(Dataset records)
-- ==== Sys2Proof/Machine/CmdCore.lean ====
section
/-!
DEFINITION. The meanings of the commands of the tile cores and the region units.
-/

namespace Sys2Proof.Machine

/-- CORE_WATCHDOG (R30): A descriptor makes no progress for 1,048,576 ARITH cycles, so it and the queue abort and the
core is fenced. -/
def execCoreWatchdog (n slot : Nat) (s : State) : Out := s.done (s.dev.watchdog n slot)

/-- SUBMIT (R94): A 64-byte write to the SUBMIT window enqueues a descriptor or is refused. -/
def execSubmit (who : Initiator) (n : Nat) (desc : Bytes) (s : State) : Out :=
  s.done (s.dev.submitCmd n who (fun d => (d.submit n who.sid who.ctx who.secure (padTo 64 desc)).1))

/-- DESC_ISSUE (R96): The head QUEUED descriptor whose wait, fence and scoreboard conditions hold issues, or is
refused at issue. -/
def execDescIssue (n : Nat) (s : State) : Out := s.done (s.dev.descIssue n)

/-- DESC_COMPLETE (R99): A descriptor ends: its writes become visible, its signal is made and its completion record is
kept. -/
def execDescComplete (n slot : Nat) (s : State) : Out := s.done (s.dev.descComplete n slot)

/-- STEAL (R132): An idle thief core takes the youngest eligible entry of a victim queue. -/
def execSteal (n : Nat) (s : State) : Out := s.done (s.dev.steal n)

/-- CPL_POP (R101): A write naming the oldest record's QSLOT removes it and frees its entry, otherwise it is counted
as a miss. -/
def execCplPop (who : Initiator) (n slot : Nat) (s : State) : Out :=
  s.done (s.dev.regCmd (.core n) 0x30 4 true who (fun d => d.cplPop n (slot % 256)))

/-- UCODE_WRITE (R115): A write to the UCODE window loads microprogram words and clears UCODE_VALID, or is refused. -/
def execUcodeWrite (who : Initiator) (n off v : Nat) (s : State) : Out :=
  s.done (s.dev.regCmd (.core n) (0x8000 + off / 4 * 4 % 0x8000) 4 true who (fun d => d.ucodeWrite n who.sid (off
    / 4 * 4 % 0x8000) v who.ctx))

/-- UCODE_COMMIT (R116): UCODE_COMMIT sets UCODE_VALID when the core is idle with an empty queue. -/
def execUcodeCommit (who : Initiator) (n : Nat) (s : State) : Out :=
  s.done (s.dev.regCmd (.core n) 0x8 4 true who (fun d => d.ucodeCommit n))

/-- FENCE_RELEASE (R30): FENCE_RELEASE takes the core out of its fence when ST_PASS is 1. -/
def execFenceRelease (who : Initiator) (n : Nat) (s : State) : Out :=
  s.done (s.dev.regCmd (.core n) 0x8 4 true who (fun d => d.fenceRelease n))

/-- BANK_CNT_CLR (R114): A write clears the core counters other than ISSUE_CNT and CPL_POP_MISS_CNT. -/
def execBankCntClr (who : Initiator) (n : Nat) (s : State) : Out :=
  s.done (s.dev.regCmd (.core n) 0x480 4 false who (fun d => d.bankCntClr n))

/-- WIN_CTRL_WRITE (R113): A write to a core window opens or closes it, or a rewrite while enabled or busy is refused.
-/
def execWinCtrlWrite (who : Initiator) (n w off v : Nat) (s : State) : Out :=
  s.done (s.dev.regCmd (.core n) (0x100 + w % 4 * 0x10 + off % 16) (if off % 16 = 8 then 8 else 4) true who (fun d
    => d.winWord n (w % 4) (off % 16) who.sid who.ctx v))

/-- WINDOW_ACCESS (R111): A peer access to a scratchpad is admitted through an open window or refused with poisoned
zeros. -/
def execWindowAccess (p : Nat) (s : State) : Out := s.runLink (fun d => d.windowAccess p)

/-- NOP (R86): A NOP descriptor only waits and signals. -/
def execNop (n slot : Nat) (s : State) : Out := s.done (s.dev.runNop n slot)

/-- DENSE_MM (R89): The array computes D = A × Bᵀ with output scaling and conversion. -/
def execDenseMm (n slot : Nat) (s : State) : Out :=
  s.done (s.dev.runEntry n slot (· == .dense) (fun d e => d.runDense n e))

/-- SPARSE_MM_NM (R121): The array multiplies by N:M-tiled weights in Serac mode. -/
def execSparseMmNm (n slot : Nat) (s : State) : Out :=
  s.done (s.dev.runEntry n slot (· == .nm) (fun d e => d.runSparse n e (some (nmForm (e.desc.param 0x38 1)))))

/-- SPARSE_MM_CSR (R123): The array multiplies by CSR-tiled weights in Serac mode. -/
def execSparseMmCsr (n slot : Nat) (s : State) : Out :=
  s.done (s.dev.runEntry n slot (· == .csr) (fun d e => d.runSparse n e none))

/-- SPARSE_SPARSE_MERGE (R125): The merge unit computes a product of two sparse operands by matching indices. -/
def execSparseSparseMerge (n slot : Nat) (s : State) : Out :=
  s.done (s.dev.runEntry n slot (· == .merge) (fun d e => d.runMerge n e))

/-- GATHER (R92): A flow engine copies indexed table rows into DST. -/
def execGather (n slot : Nat) (s : State) : Out := s.runOp (fun d => d.runGather n slot)

/-- SCATTER_ACC (R92): A flow engine adds SRC_A rows into indexed table rows, in chunks of 64 indices. -/
def execScatterAcc (n slot : Nat) (s : State) : Out := s.runOp (fun d => d.runScatter n slot)

/-- COMPRESSING_STORE (R139): SCATTER_ACC variant 0x01 stores tiles to DRAM in compressed or dense form with a
directory. -/
def execCompressingStore (n slot : Nat) (s : State) : Out := s.runOp (fun d => d.runStore n slot)

/-- ADD (R91): ELEMENTWISE adds A and B element by element. -/
def execAdd (n slot : Nat) (s : State) : Out := s.done (s.dev.runEntry n slot (· == .ew 0) (fun d e => d.runEw n e 0))

/-- SUB (R91): ELEMENTWISE subtracts B from A element by element. -/
def execSub (n slot : Nat) (s : State) : Out := s.done (s.dev.runEntry n slot (· == .ew 1) (fun d e => d.runEw n e 1))

/-- MUL (R91): ELEMENTWISE multiplies A and B element by element. -/
def execMul (n slot : Nat) (s : State) : Out := s.done (s.dev.runEntry n slot (· == .ew 2) (fun d e => d.runEw n e 2))

/-- MAX (R79): ELEMENTWISE takes the element maximum with NaN rules. -/
def execMax (n slot : Nat) (s : State) : Out := s.done (s.dev.runEntry n slot (· == .ew 3) (fun d e => d.runEw n e 3))

/-- MIN (R79): ELEMENTWISE takes the element minimum with NaN rules. -/
def execMin (n slot : Nat) (s : State) : Out := s.done (s.dev.runEntry n slot (· == .ew 4) (fun d e => d.runEw n e 4))

/-- CMPGT (R91): ELEMENTWISE writes INT8 1 where A is greater than B. -/
def execCmpgt (n slot : Nat) (s : State) : Out :=
  s.done (s.dev.runEntry n slot (· == .ew 5) (fun d e => d.runEw n e 5))

/-- CMPEQ (R91): ELEMENTWISE writes INT8 1 where A equals B. -/
def execCmpeq (n slot : Nat) (s : State) : Out :=
  s.done (s.dev.runEntry n slot (· == .ew 6) (fun d e => d.runEw n e 6))

/-- CONVERT (R91): ELEMENTWISE converts A to FMT_D. -/
def execConvert (n slot : Nat) (s : State) : Out :=
  s.done (s.dev.runEntry n slot (· == .ew 7) (fun d e => d.runEw n e 7))

/-- RELU (R91): ELEMENTWISE replaces negative values of A with zero. -/
def execRelu (n slot : Nat) (s : State) : Out :=
  s.done (s.dev.runEntry n slot (· == .ew 8) (fun d e => d.runEw n e 8))

/-- REDUCE_SUM (R91): REDUCE sums each row of A into one element. -/
def execReduceSum (n slot : Nat) (s : State) : Out :=
  s.done (s.dev.runEntry n slot (· == .reduce 0) (fun d e => d.runReduce n e 0))

/-- REDUCE_MAX (R79): REDUCE takes each row's maximum. -/
def execReduceMax (n slot : Nat) (s : State) : Out :=
  s.done (s.dev.runEntry n slot (· == .reduce 1) (fun d e => d.runReduce n e 1))

/-- REDUCE_MIN (R79): REDUCE takes each row's minimum. -/
def execReduceMin (n slot : Nat) (s : State) : Out :=
  s.done (s.dev.runEntry n slot (· == .reduce 2) (fun d e => d.runReduce n e 2))

/-- PRUNE (R136): The Ablation unit compresses dense tiles into an N:M form with a directory. -/
def execPrune (n slot : Nat) (s : State) : Out := s.done (s.dev.runPruneEntry n slot)

/-- PREDICT (R140): Spindrift in MODE 0 names the active rows of a layer and writes the mask and list. -/
def execPredict (n slot : Nat) (s : State) : Out := s.runOp (fun d => d.runPredict n slot false)

/-- PREDICT_AUDIT (R142): Spindrift in MODE 1 audits a prediction and adds to recall counts. -/
def execPredictAudit (n slot : Nat) (s : State) : Out := s.runOp (fun d => d.runPredict n slot true)

/-- SPARSE_CNT_CLR (R147): A write clears the sparse and stealing counters of the region. -/
def execSparseCntClr (who : Initiator) (r : Nat) (s : State) : Out :=
  s.done (s.dev.regCmd (.spu r) 0x20 4 false who (fun d => d.sparseCntClr r))

/-- RECALL_CLR (R147): A write clears the recall, Ablation and Spindrift counters of the region. -/
def execRecallClr (who : Initiator) (r : Nat) (s : State) : Out :=
  s.done (s.dev.regCmd (.spu r) 0x188 4 true who (fun d => d.recallClr r))

end Sys2Proof.Machine
end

(Exercise brief) Lines with the word "when" in the data need counting; report the count alone.

(Solution to this task) 2